[Stored data entries]

▶

theorem Withdraws.txn_withdrawn {c : Channel} {s t : State} (h : Withdraws c s t) {k : Txn} (txn : s.cus.txn = some k)
    (withdrawn : k.withdrawn = true) : t.cus.txn = some k := by
  rcases h.txn with same | marked
  · exact same.trans txn
  · rw [marked, txn]
    cases k
    cases withdrawn
    rfl

theorem Withdraws.not_cued {c : Channel} {s t : State} (h : Withdraws c s t) {q : Player} (out : s.playerState c q ≠ .cued) :
    t.playerState c q ≠ .cued := by
  rcases h.players q with same | idle
  · rw [same]; exact out
  · rw [idle]; decide

theorem State.uncue_not_cued (s : State) (c : Channel) (p : Player) : (s.uncue c p).playerState c p ≠ .cued := by
  unfold State.uncue
  split
  · rw [State.playerState, State.setPlayer, State.cue_putCue, if_pos rfl, CueChannel.withPlayer, PerSide.get_put_self]
    decide
  · next out => exact out

theorem State.setPlayer_state (s : State) (c : Channel) (p : Player) (x : PlayerState) : (s.setPlayer c p x).playerState c p = x := by
  rw [State.playerState, State.setPlayer, State.cue_putCue, if_pos rfl, CueChannel.withPlayer, PerSide.get_put_self]

/-- R143: by where its PLAY stands. -/
theorem State.withdrawPlay_cueWithdrawn (s : State) (c : Channel) (q : Player) (e : LocalFrame) :
    cueWithdrawn s (s.withdrawPlay c q e) c q e := by
  refine ⟨fun queued => ?_, fun k none txn play => ?_, fun none out cued => ?_⟩
  · rw [State.withdrawPlay, if_pos queued]
    intro x h
    simpa using (List.mem_filter.mp h).2
  · have inTxn : s.playInTxn c e = true := State.playInTxn_iff.mpr ⟨k, txn, play⟩
    rw [State.withdrawPlay, if_neg (Bool.eq_false_iff.mp none), if_pos inTxn]
    refine ⟨?_, State.uncue_not_cued _ c q⟩
    have kept : (s.markWithdrawn.uncue c q).cus.txn = s.markWithdrawn.cus.txn := by
      unfold State.uncue
      split <;> rfl
    rw [kept, State.markWithdrawn, txn]
    rfl
  · have notInTxn : s.playInTxn c e = false := State.playInTxn_false.mpr out
    rw [State.withdrawPlay, if_neg (Bool.eq_false_iff.mp none), if_neg (Bool.eq_false_iff.mp notInTxn), if_pos cued]
    exact ⟨State.setPlayer_state _ c q .idle, _, State.mem_queueCancel.mpr (Or.inl rfl), rfl, rfl, rfl, rfl, rfl, rfl⟩

/-- What comes after keeps a segment withdrawn. -/
theorem cueWithdrawn_after {s t u : State} {c : Channel} {q : Player} {e : LocalFrame} (h : cueWithdrawn s t c q e) (w : Withdraws c t u) :
    cueWithdrawn s u c q e := by
  obtain ⟨queued, inTxn, cued⟩ := h
  refine ⟨fun some x m => ?_, fun k none txn play => ?_, fun none out held => ?_⟩
  · exact (w.queue x m).elim (queued some x) fun cancel => isPlayOf_of_cancel cancel c e
  · obtain ⟨marked, player⟩ := inTxn k none txn play
    exact ⟨w.txn_withdrawn marked rfl, w.not_cued player⟩
  · obtain ⟨idle, x, m, cancel, rest⟩ := cued none out held
    refine ⟨(w.players q).elim (fun same => same.trans idle) id, x, w.cancels x m cancel, cancel, rest⟩

/-- What came before, another segment's player being another, leaves a segment to be withdrawn as it stood. -/
theorem cueWithdrawn_before {s u t : State} {c : Channel} {q : Player} {e : LocalFrame} (w : Withdraws c s u)
    (stays : u.playerState c q = s.playerState c q) (v : Withdraws c u t) (h : cueWithdrawn u t c q e) : cueWithdrawn s t c q e := by
  obtain ⟨queued, inTxn, cued⟩ := h
  refine ⟨fun _ => ?_, fun k none txn play => ?_, fun none out held => ?_⟩
  · cases still : u.playQueued c e with
    | true => exact queued still
    | false => exact State.playQueued_false.mp (v.playQueued still)
  · rcases w.txn with same | marked
    · exact inTxn k (w.playQueued none) (same.trans txn) play
    · rw [txn] at marked
      refine ⟨v.txn_withdrawn marked rfl, ?_⟩
      by_cases still : u.playerState c q = .cued
      · have notOurs (k' : Txn) (h : u.cus.txn = some k') : k'.isPlayOf c e = false := by
          cases marked.symm.trans h
          exact isPlayOf_of_withdrawn rfl c e
        rw [(cued (w.playQueued none) notOurs still).1]
        decide
      · exact v.not_cued still
  · obtain ⟨idle, x, m, cancel, channel, player, address, start, deadline⟩ :=
      cued (w.playQueued none) (State.playInTxn_false.mp (w.playInTxn (State.playInTxn_false.mpr out))) (stays.trans held)
    rw [State.cfg_eq w.settings] at address
    rw [w.cadence] at start deadline
    exact ⟨idle, x, m, cancel, channel, player, address, start, deadline⟩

◀

What to do
From the data above, reproduce word for word the lines running from the line with "theorem State.withdrawPlay_cueWithdrawn (s" to the line with "refine ⟨fun queued", ends included.

Answer section
theorem State.withdrawPlay_cueWithdrawn (s : State) (c : Channel) (q : Player) (e : LocalFrame) :
    cueWithdrawn s (s.withdrawPlay c q e) c q e := by
  refine ⟨fun queued => ?_, fun k none txn play => ?_, fun none out cued => ?_⟩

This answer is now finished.